Avec ses 46 familles de vertébrés répertoriées, le gisement livre un aperçu unique de la faune qui occupait l’Europe, voici 140 millions d’années.



LE MONDE
 |    27.08.2018 à 14h30
 • Mis à jour le
27.08.2018 à 15h16
    |

                            Vahé Ter Minassian








                        



                                


                            

La France ne manque pas de dinosaures dans son sous-sol. Loin s’en faut ! Œufs ­fossilisés et Rhabdodon dans la réserve géologique de la Sainte-Victoire, près d’Aix-en-Provence. Ampelosaurus à Campagne-sur-Aude. Titanosaure et ankylosaure à Cruzy, près de Béziers. Et piste de sauropodes de 155 mètres de long à Plagne, dans le Jura. Près d’une demi-douzaine de chantiers de fouilles, couvrant la période ­allant de la fin du jurassique à la fin du crétacé, sont actifs dans l’Hexagone. Tous ont livré d’intéressantes découvertes. Même si, par leur nombre et par leur diversité, celles d’Angeac-Charente demeurent exceptionnelles.

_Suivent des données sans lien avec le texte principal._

-- ==== Sys2Proof/Certificates/Slice0/Obligations.lean ====
section
/-! DEFINITION. The statements for the provers. Helper definitions first: each says in explicit terms what a rule of the spec
says, so that a statement does not lean on the meaning it is about. -/

namespace Sys2Proof.Machine

/-- The outcome type of the machine. -/
abbrev Result := Host.Outcome State Fault Refusal

/-- The conditions on state and operands under which a process operation runs (R300, R309, R370). -/
def canProcess (now : Nat) (rxFrame : Option RawFrame) (s : State) : Prop :=
  s.live = true ∧ rxFrameOk rxFrame = true ∧ s.clock ≤ now

/-- `s` as the phases of a process operation at `now` find it: its results empty, its clock sample `now`. -/
def atOp (now : Nat) (s : State) : State :=
  { s with clock := now, txFrame := none, events := [], reply := .nothing }

/-- `s` as a host operation without a time argument finds it: its results empty. -/
def atCall (s : State) : State := { s with txFrame := none, events := [], reply := .nothing }

/-- R153, spelled out. -/
def deadlinePassed (T : Timer) (now : Nat) : Prop := T.running = true ∧ T.start + T.timeout ≤ now

/-- What the timeout check of R232 leaves of `atOp now s`. -/
def AfterCfTimeout (now : Nat) (s t : State) : Prop :=
  (s.rxState = .waitCF ∧ deadlinePassed s.timerRxCF now → t = { rxReset (atOp now s) with events := [.timeoutCF] }) ∧
  (¬(s.rxState = .waitCF ∧ deadlinePassed s.timerRxCF now) → t = atOp now s)

/-- The events of a reception that interrupts another (R235, R236). -/
def interruptEvents (e : Event) (s : State) : List Event := if s.rxState = .idle then [] else [e]

/-- The payload length R125 gives a body of `n <= 64` bytes. -/
def padTo (n : Nat) : Nat :=
  if n ≤ 8 then n else if n ≤ 12 then 12 else if n ≤ 16 then 16 else if n ≤ 20 then 20 else if n ≤ 24 then 24
  else if n ≤ 32 then 32 else if n ≤ 48 then 48 else 64

/-- The RawFrame that carries `body` after the address prefix, padded (R102, R125, R212). -/
def emitted (C : ConfigRegs) (body : Bytes) : RawFrame :=
  let whole := txPayloadPrefix C.addr ++ body
  { id := C.addr.txId
    data := whole ++ List.replicate (padTo whole.length - whole.length) C.padByte
    fd := C.maxDataLength == 64 }

/-- A transmit phase at `now` reaches its step 4 with nothing done in steps 1 to 3 (R262). -/
def reachesStepFour (now : Nat) (s : State) : Prop :=
  s.pendingFlowControlTx = false ∧ s.lastFlowControlFrame = none ∧ ¬ deadlinePassed s.timerRxFC now

/-- A transmit phase that reaches its step 2 and finds `fc` in the mailbox (R262, R264). -/
def finds (fc : FlowControl) (s : State) : Prop :=
  s.pendingFlowControlTx = false ∧ s.lastFlowControlFrame = some fc

/-- The same outcome with `es` raised before its own events. -/
def eventsBefore (es : List Event) : Result → Result
  | .next s => .next { s with events := es ++ s.events }
  | .fault f => .fault f
  | .refused r => .refused r

/-- The registers of the transmit side (R21 to R26, R30). -/
def SameTransmitSide (s t : State) : Prop :=
  t.txState = s.txState ∧ t.txBuffer = s.txBuffer ∧ t.txFrameLen = s.txFrameLen ∧ t.txSeqNum = s.txSeqNum ∧
  t.txBlockCounter = s.txBlockCounter ∧ t.remoteBlocksize = s.remoteBlocksize ∧ t.remoteStminUs = s.remoteStminUs ∧
  t.wftCounter = s.wftCounter ∧ t.timerRxFC = s.timerRxFC ∧ t.timerTxStmin = s.timerTxStmin ∧ t.outbound = s.outbound

/-- The registers of the receive side but the pending flag and the CF timer, the two the transmit phase may write (R260). -/
def SameReceiveRegisters (s t : State) : Prop :=
  t.rxState = s.rxState ∧ t.rxBuffer = s.rxBuffer ∧ t.rxFrameLen = s.rxFrameLen ∧ t.rxSeqNum = s.rxSeqNum ∧
  t.rxBlockCounter = s.rxBlockCounter ∧ t.inbound = s.inbound

/-- The peer's address is this side's mirror image (R372 (3)). -/
def Mirrors (a b : Address) : Prop := b.rxId = a.txId ∧ b.txId = a.rxId ∧ b.mode = a.mode ∧ b.ext = a.ext ∧ b.id29 = a.id29

/-- One round of a loopback at time `t`: `a` is called with the frame in flight to it, then `b` with what `a` emitted; what
`b` emitted is in flight to `a`. -/
def exchange (t : Nat) (a b : State) (toA : Option RawFrame) : Option (State × State × Option RawFrame) :=
  match exec (.process t toA) a with
  | .next a' =>
    match exec (.process t a'.txFrame) b with
    | .next b' => some (a', b', b'.txFrame)
    | _ => none
  | _ => none

/-- `n` rounds, `gap` microseconds apart, the first at `t`. -/
def exchanges (gap : Nat) : Nat → Nat → State → State → Option RawFrame → Option (State × State)
  | 0, _, a, b, _ => some (a, b)
  | n + 1, t, a, b, toA =>
    match exchange t a b toA with
    | none => none
    | some (a', b', f) => exchanges gap n (t + gap) a' b' f

end Sys2Proof.Machine

open Sys2Proof Sys2Proof.Machine

/-! ### Encodings and the codec -/

/-- `42_codec.md`: with the PCI form its constructor names, every well-formed instruction decodes back to itself; on the command
port likewise (the operands' ports are the model's choice, log entry 6). -/
def Obligations.WellFormedInstructionsRoundTrip : Prop :=
  ∀ i : Instr, i.wf = true → decode (encode i) = .ok i

/-- Words written out byte by byte: seven payloads of `95_test_vectors.md` V42-1 to V42-3, the payload `31 00 F5` of R200's
example, and command codes of R135. The operand ports of a command are the model's choice (log entry 6). -/
def Obligations.SpecVectorWordsDecode : Prop :=
  decodeWire [0x03, 0x22, 0xF0, 0xFA] 0 = .ok (.sf [0x22, 0xF0, 0xFA]) ∧
  decodeWire [0x00, 0x01, 0xAA] 0 = .ok (.sfEsc [0xAA]) ∧
  decodeWire [0x10, 0x14, 0x00, 0x01, 0x02, 0x03, 0x04, 0x05] 0 = .ok (.ff 20 [0x00, 0x01, 0x02, 0x03, 0x04, 0x05]) ∧
  decodeWire [0x10, 0x00, 0x01, 0x02, 0x03, 0x04] 0 = .ok (.ffEsc 16909060 []) ∧
  decodeWire [0x55, 0x21] 1 = .ok (.cf 1 []) ∧
  decodeWire [0x30, 0x08, 0x14] 0 = .ok (.fcCts 8 20000) ∧
  decodeWire [0x31, 0x00, 0xF5] 0 = .ok (.fcWait 0 500) ∧
  decodeWire [0x32, 0x05, 0x7F, 0xAA] 0 = .ok (.fcOvflw 5 127000) ∧
  decodeCommand (zeroCommand 0x2) = .ok .receive ∧
  decodeCommand { zeroCommand 0x7 with reg := 1, value := 127 } = .ok (.cfgWrite 1 127)

/-- R191, R192 and R199: no PCI byte; an unknown type nibble, whatever follows; a ConsecutiveFrame, which always parses.
R201: with a prefix of one byte every rule applies one index up, and the prefix byte is not examined. `lead` is the address
prefix of `p` bytes. -/
def Obligations.ClassificationByTypeNibble : Prop :=
  (∀ (d : Bytes) (p : Nat), d.length ≤ p → parse d p = .error .payloadTooShort) ∧
  (∀ (lead rest : Bytes) (b0 : Byte), 0x40 ≤ b0.toNat →
    parse (lead ++ b0 :: rest) lead.length = .error .unsupportedPciType) ∧
  (∀ (lead rest : Bytes) (sn : BitVec 4),
    parse (lead ++ byteOf (0x20 + sn.toNat) :: rest) lead.length = .ok (.consecutive sn rest)) ∧
  (∀ (b : Byte) (d : Bytes), parse (b :: d) 1 = parse d 0)

/-- R193 and R194: the two forms of a SingleFrame, with their errors. -/
def Obligations.SingleFrameParse : Prop :=
  (∀ (lead rest : Bytes) (lo : Nat), 1 ≤ lo → lo ≤ 15 →
    (rest.length < lo → parse (lead ++ byteOf lo :: rest) lead.length = .error .lengthExceedsPayload) ∧
    (lo ≤ rest.length → parse (lead ++ byteOf lo :: rest) lead.length = .ok (.single (rest.take lo)))) ∧
  (∀ lead : Bytes, parse (lead ++ [0x00]) lead.length = .error .zeroLengthSingleFrame) ∧
  (∀ (lead rest : Bytes), parse (lead ++ 0x00 :: 0x00 :: rest) lead.length = .error .zeroLengthSingleFrame) ∧
  (∀ (lead rest : Bytes) (n : Nat), 1 ≤ n → n ≤ 255 →
    (rest.length < n → parse (lead ++ 0x00 :: byteOf n :: rest) lead.length = .error .lengthExceedsPayload) ∧
    (n ≤ rest.length → parse (lead ++ 0x00 :: byteOf n :: rest) lead.length = .ok (.single (rest.take n))))

/-- R195 and R196: the two forms of a FirstFrame, with their errors; the length fields are big-endian (R73, R113, R114). -/
def Obligations.FirstFrameParse : Prop :=
  (∀ (lead : Bytes) (hi : Nat), hi ≤ 15 → parse (lead ++ [byteOf (0x10 + hi)]) lead.length = .error .payloadTooShort) ∧
  (∀ (lead rest : Bytes) (hi : Nat) (b1 : Byte), hi ≤ 15 → 256 * hi + b1.toNat ≠ 0 →
    parse (lead ++ byteOf (0x10 + hi) :: b1 :: rest) lead.length = .ok (.first (256 * hi + b1.toNat) rest)) ∧
  (∀ (lead rest : Bytes), rest.length < 4 → parse (lead ++ 0x10 :: 0x00 :: rest) lead.length = .error .payloadTooShort) ∧
  (∀ (lead rest : Bytes) (b2 b3 b4 b5 : Byte),
    let L := 16777216 * b2.toNat + 65536 * b3.toNat + 256 * b4.toNat + b5.toNat
    (L = 0 → parse (lead ++ 0x10 :: 0x00 :: b2 :: b3 :: b4 :: b5 :: rest) lead.length = .error .invalidLength) ∧
    (L ≠ 0 → parse (lead ++ 0x10 :: 0x00 :: b2 :: b3 :: b4 :: b5 :: rest) lead.length = .ok (.first L rest)))

/-- R200 and R120: length, then status, then STmin code, whatever the status; bytes after PCI byte 2 are ignored. -/
def Obligations.FlowControlParse : Prop :=
  (∀ (lead rest : Bytes) (lo : Nat), lo ≤ 15 → rest.length < 2 →
    parse (lead ++ byteOf (0x30 + lo) :: rest) lead.length = .error .payloadTooShort) ∧
  (∀ (lead rest : Bytes) (lo : Nat) (bs c : Byte), 3 ≤ lo → lo ≤ 15 →
    parse (lead ++ byteOf (0x30 + lo) :: bs :: c :: rest) lead.length = .error .invalidFlowStatus) ∧
  (∀ (lead rest : Bytes) (lo : Nat) (st : FlowStatus) (bs c : Byte),
    (lo = 0 ∧ st = .continueToSend ∨ lo = 1 ∧ st = .wait ∨ lo = 2 ∧ st = .overflow) →
    (c.toNat ≤ 0x7F →
      parse (lead ++ byteOf (0x30 + lo) :: bs :: c :: rest) lead.length = .ok (.flowControl ⟨st, bs, 1000 * c.toNat⟩)) ∧
    (0xF1 ≤ c.toNat → c.toNat ≤ 0xF9 →
      parse (lead ++ byteOf (0x30 + lo) :: bs :: c :: rest) lead.length =
        .ok (.flowControl ⟨st, bs, 100 * (c.toNat - 0xF0)⟩)) ∧
    (0x80 ≤ c.toNat → c.toNat ≤ 0xF0 ∨ 0xFA ≤ c.toNat →
      parse (lead ++ byteOf (0x30 + lo) :: bs :: c :: rest) lead.length = .error .invalidStmin))

/-- R197 (derived there): the bounds of a decoded FirstFrame. -/
def Obligations.DecodedFirstFrameBounds : Prop :=
  ∀ (d data : Bytes) (p L : Nat), parse d p = .ok (.first L data) →
    1 ≤ L ∧ L ≤ 2 ^ 32 - 1 ∧ (pciLength d p = 2 → L ≤ 4095) ∧ (d.length ≤ 64 → data.length ≤ 62)

/-- R211: the bytes of each variant, the width chosen by R126. -/
def Obligations.SerializedBytes : Prop :=
  (∀ data : Bytes, 1 ≤ data.length → data.length ≤ 7 → serialize (.single data) = some (byteOf data.length :: data)) ∧
  (∀ data : Bytes, 8 ≤ data.length → data.length ≤ 255 →
    serialize (.single data) = some (0x00 :: byteOf data.length :: data)) ∧
  (∀ (L : Nat) (data : Bytes), 1 ≤ L → L ≤ 4095 →
    serialize (.first L data) = some (byteOf (0x10 + L / 256) :: byteOf (L % 256) :: data)) ∧
  (∀ (L : Nat) (data : Bytes), 4096 ≤ L → L ≤ 2 ^ 32 - 1 →
    serialize (.first L data) = some (0x10 :: 0x00 :: byteOf (L / 2 ^ 24) :: byteOf (L / 2 ^ 16 % 256) ::
      byteOf (L / 2 ^ 8 % 256) :: byteOf (L % 256) :: data)) ∧
  (∀ (sn : BitVec 4) (data : Bytes), serialize (.consecutive sn data) = some (byteOf (0x20 + sn.toNat) :: data)) ∧
  (∀ (b : Byte) (n : Nat), n ≤ 127 →
    serialize (.flowControl ⟨.continueToSend, b, 1000 * n⟩) = some [0x30, b, byteOf n] ∧
    serialize (.flowControl ⟨.wait, b, 1000 * n⟩) = some [0x31, b, byteOf n] ∧
    serialize (.flowControl ⟨.overflow, b, 1000 * n⟩) = some [0x32, b, byteOf n]) ∧
  (∀ (b : Byte) (n : Nat), 1 ≤ n → n ≤ 9 →
    serialize (.flowControl ⟨.continueToSend, b, 100 * n⟩) = some [0x30, b, byteOf (0xF0 + n)] ∧
    serialize (.flowControl ⟨.wait, b, 100 * n⟩) = some [0x31, b, byteOf (0xF0 + n)] ∧
    serialize (.flowControl ⟨.overflow, b, 100 * n⟩) = some [0x32, b, byteOf (0xF0 + n)]) ∧
  (∀ C : ConfigRegs, serialize (.flowControl ⟨.continueToSend, C.blocksize, 1000 * C.stminMs.toNat⟩) =
    some [0x30, C.blocksize, C.stminMs.setWidth 8])

/-- R212, R125: a frame whose body fits is emitted under this side's ID, padded, with the FD flag of the mode. That one which
does not fit ends in the fault `encodeRawCapacity` is the model's choice, which R212 allows (log entry 12). -/
def Obligations.EncodeRawBuildsTheFrame : Prop :=
  ∀ (C : ConfigRegs) (f : Frame) (bytes : Bytes), ConfigInv C → serialize f = some bytes →
    ((txPayloadPrefix C.addr ++ bytes).length ≤ C.maxDataLength → encodeRaw C f = .ok (emitted C bytes)) ∧
    (C.maxDataLength < (txPayloadPrefix C.addr ++ bytes).length → encodeRaw C f = .error .encodeRawCapacity)

/-- R213 (a) to (c) (derived there): what is emitted parses back. -/
def Obligations.EmittedFrameParsesBack : Prop :=
  ∀ (C : ConfigRegs) (f : Frame) (r : RawFrame), encodeRaw C f = .ok r →
    let p := (txPayloadPrefix C.addr).length
    (∀ data, f = .single data → parse r.data p = .ok f) ∧
    (∀ fc, f = .flowControl fc → parse r.data p = .ok f) ∧
    (∀ L data, f = .first L data → serialize f = some (r.data.drop p) → parse r.data p = .ok f) ∧
    (∀ sn data, f = .consecutive sn data → ∃ k, parse r.data p = .ok (.consecutive sn (data ++ List.replicate k C.padByte)))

En effet, avec ses 46 familles de vertébrés répertoriées, le gisement livre un aperçu unique de la faune qui occupait l’Europe, voici 140 millions d’années, au début du crétacé inférieur. Bizarrement, celle-ci se révèle proche de celle qui prospère alors à d’autres ­endroits du globe, l’Asie exceptée. Diplodicidés, allosaures, stégosaures, sauropodes, mégalosaures, brachiosaures… les familles de dinosaures sont les mêmes, quoiqu’on les trouve sous la forme d’espèces différentes. Le matériel mis au jour à Angeac-Charente ne fait pas exception.
Echanges entre continents
« On sait que des formations géologiques, un peu plus anciennes, datant de la fin du jurassique, comme celles de Morrison, aux Etats-Unis, et de Tendaguru, en Tanzanie, sont très similaires en termes de contenu en fossiles, explique Ronan Allain, paléontologue au Muséum national d’histoire naturelle. L’idée a été avancée qu’il existait, à cette époque, une continuité faunique dans la zone séparant l’Amérique du Nord de l’Afrique. Le gisement d’Angeac-Charente, qui est géographiquement situé au milieu de ces deux ­sites, confirme cette hypothèse, à la suite d’autres découvertes réalisées en Espagne et au Portugal. »
Voici 140 millions d’années, l’océan Atlantique est déjà formé. L’Afrique et l’Amérique du Sud ne se sont...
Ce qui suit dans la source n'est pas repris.